I am reading a paper, and I got stuck at an implication, which the authors believed to be natural, and hence did not provide a reasoning. Unfortunately, I can not see immediately why that implication is true. Any kind of help/comments are greatly appreciated. The problem with the implication is the following.
Let $(S, \cdot)$ be a locally compact semigroup, and $C_b(S)$ denote the space of all bounded continuous functions on $S$. For any $s\in S, f\in C_b(S) $, the left translate $L_sf\in C_b(S)$ is defined as $L_sf(t):=f(s.t)$ for each $t\in S$.

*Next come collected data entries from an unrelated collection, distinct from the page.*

/-- RDPIN after PROCF answers with PROCF's operand, whatever its pattern (R124, R183). -/
theorem execAll_procf_rdpin (x : Word) (s : State) :
    ∃ t, execAll [.procf x, .rdpin] s = .next t ∧
      t.responses = s.responses ++ [⟨.ok, recurrence x s⟩, ⟨.ok, x⟩] :=
  execAll_pair_responses (exec_procf x s) rfl (exec_rdpin _)

/-- RDPIN after PROCS answers with the converted sample (R145, R183). -/
theorem execAll_procs_rdpin (x : Sample) (s : State) :
    ∃ t, execAll [.procs x, .rdpin] s = .next t ∧
      t.responses = s.responses ++
        [⟨.ok, (quantized (recurrence (i16ToF32 x) s) s).signExtend 32⟩, ⟨.ok, i16ToF32 x⟩] :=
  execAll_pair_responses (exec_procs x s) rfl (exec_rdpin _)

/-! ### The ROM's values in the corner cases of R182 -/

/-- The clamps keep a NaN, and so a NaN operand of the ROM gives the NaN 0x7FC00000 (R103). -/
theorem coefRom_of_nan {fc fs : Word} (h : isNaN fc = true ∨ isNaN fs = true) : coefRom fc fs = 0x7FC00000#32 := by
  refine coefRomClamped_of_nan (h.imp (fun hc => ?cutoff) fun hs => ?rate)
  case cutoff => rwa [clampCutoff_eq_clampBelow, clampBelow_of_nan hc]
  case rate => rwa [clampRate_eq_clampBelow, clampBelow_of_nan hs]

theorem isFinite_clampRate {fs : Word} (h : isFinite fs = true) : isFinite (clampRate fs) = true := by
  rw [clampRate_eq_clampBelow, clampBelow_of_finite isFinite_fsMin h]
  split
  · exact isFinite_fsFallback
  · exact h

/-- An infinite cutoff at a finite rate, in range or not, gives +0.0 (R103). -/
theorem coefRom_inf_finite {fs : Word} (h : isFinite fs = true) : coefRom 0x7F800000#32 fs = 0x00000000#32 := by
  rw [coefRom, clampCutoff_eq_clampBelow, clampBelow_posInf isFinite_fcMin]
  exact coefRomClamped_inf_finite (isFinite_clampRate h)

/-- Settles O16: the equation of each read-back; CONFIG, PROCF or PROCS followed by one from any state, with the ROM's values
in the corner cases; and RDPOUT at the end of the worked runs of PROCS. -/
theorem readBacksComplete : Obligations.ReadBacksComplete := by
  refine ⟨fun a b => ⟨decode_rdcoef a b, decode_rdpin a b, decode_rdpout a b⟩,
    fun s => ⟨exec_rdcoef s, exec_rdpin s, exec_rdpout s⟩, rfl, fun s fc fs h => ?nan, fun s fs h => ?infinite,
    fun s => ?negativeZero, fun s => ?sample, ?firstSample, ?saturated⟩
  case nan =>
    rw [← coefRom_of_nan h]
    exact execAll_config_rdcoef fc fs s
  case infinite =>
    have hrun := execAll_config_rdcoef 0x7F800000#32 fs s
    rwa [coefRom_inf_finite h] at hrun
  case negativeZero =>
    obtain ⟨t, ht, hresp⟩ := execAll_procf_rdpin 0x80000000#32 s
    exact ⟨t, _, ht, hresp⟩
  case sample =>
    have hconvert : i16ToF32 1000#16 = 0x447A0000#32 := by decide
    obtain ⟨t, ht, hresp⟩ := execAll_procs_rdpin 1000#16 s
    rw [hconvert] at hresp
    exact ⟨t, _, ht, hresp⟩
  case firstSample => exact observation_execAll_append_rdpout (is := [.procs 1000#16]) observation_procs_1000
  case saturated => exact observation_execAll_append_rdpout observation_procs_saturates

end Sys2Proof.Machine
end

section
/-! A reset asserted during a command (R223). -/

namespace Sys2Proof.Machine

/-- A stop of `fetch` is a refusal of the step: no instruction runs and no next state is given. -/
theorem step_of_fetch_stop {s : State} {r : Refusal} (h : fetch s = .stop r) : step s = .refused r := by
  rw [step, h]

theorem fetch_resetDuring {s : State} {c : Command} {rest : List HostInput} (h : s.inputs = .resetDuring c :: rest) :
    fetch s = .stop .resetDuringCommand := by
  rw [fetch, h]

/-- Settles O12: `fetch` stops at such an entry, whatever the command in progress and the state are. -/
theorem resetDuringCommandRefused : Obligations.ResetDuringCommandRefused := by
  intro s c rest h
  exact step_of_fetch_stop (fetch_resetDuring h)

end Sys2Proof.Machine
end

section
/-! The encoder is inverse to the decoder (R61-R64, R69), and an assembled int16 operand is its number (R70). -/

namespace Sys2Proof.Machine

/-- The low half of a sign-extended sample is the sample (R65, R70). -/
theorem extractLsb'_signExtend (x : Sample) : (x.signExtend 32).extractLsb' 0 16 = x := by
  ext k hk
  rw [BitVec.getElem_extractLsb', Nat.zero_add, BitVec.getLsbD_signExtend]
  simp [hk, Nat.lt_trans hk]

A left-invariant mean on $S$ is a functional $m\in C_b(S)^* $ such that $||m||=m(\chi_S)=1$ and $m(L_sf)=m(f)$ for each $s\in S, f\in C_b(S) $, where $\chi_S$ is the characteristic function on $S$, i.e, the constant function $\mathbb{1}$.
It is given/proved that there exists a linear functional $m\in C_b(S)^* $ such that $m(\chi_S)=1$ and $m(L_sf)=m(f)$ for each $s\in S, f\in C_b(S) $.
Question: How can we construct a left-invariant mean on $S$, using $m$ ?
A Hint was given to me in the lines of decomposing $m$ into positive and negative parts. I tried using certain manipulations as well, but could not succeed in that. (I understand that it is enough to find a suitable positive linear functional that takes the value $1$ at $\chi_S$.)
Thank you in advance, for the help!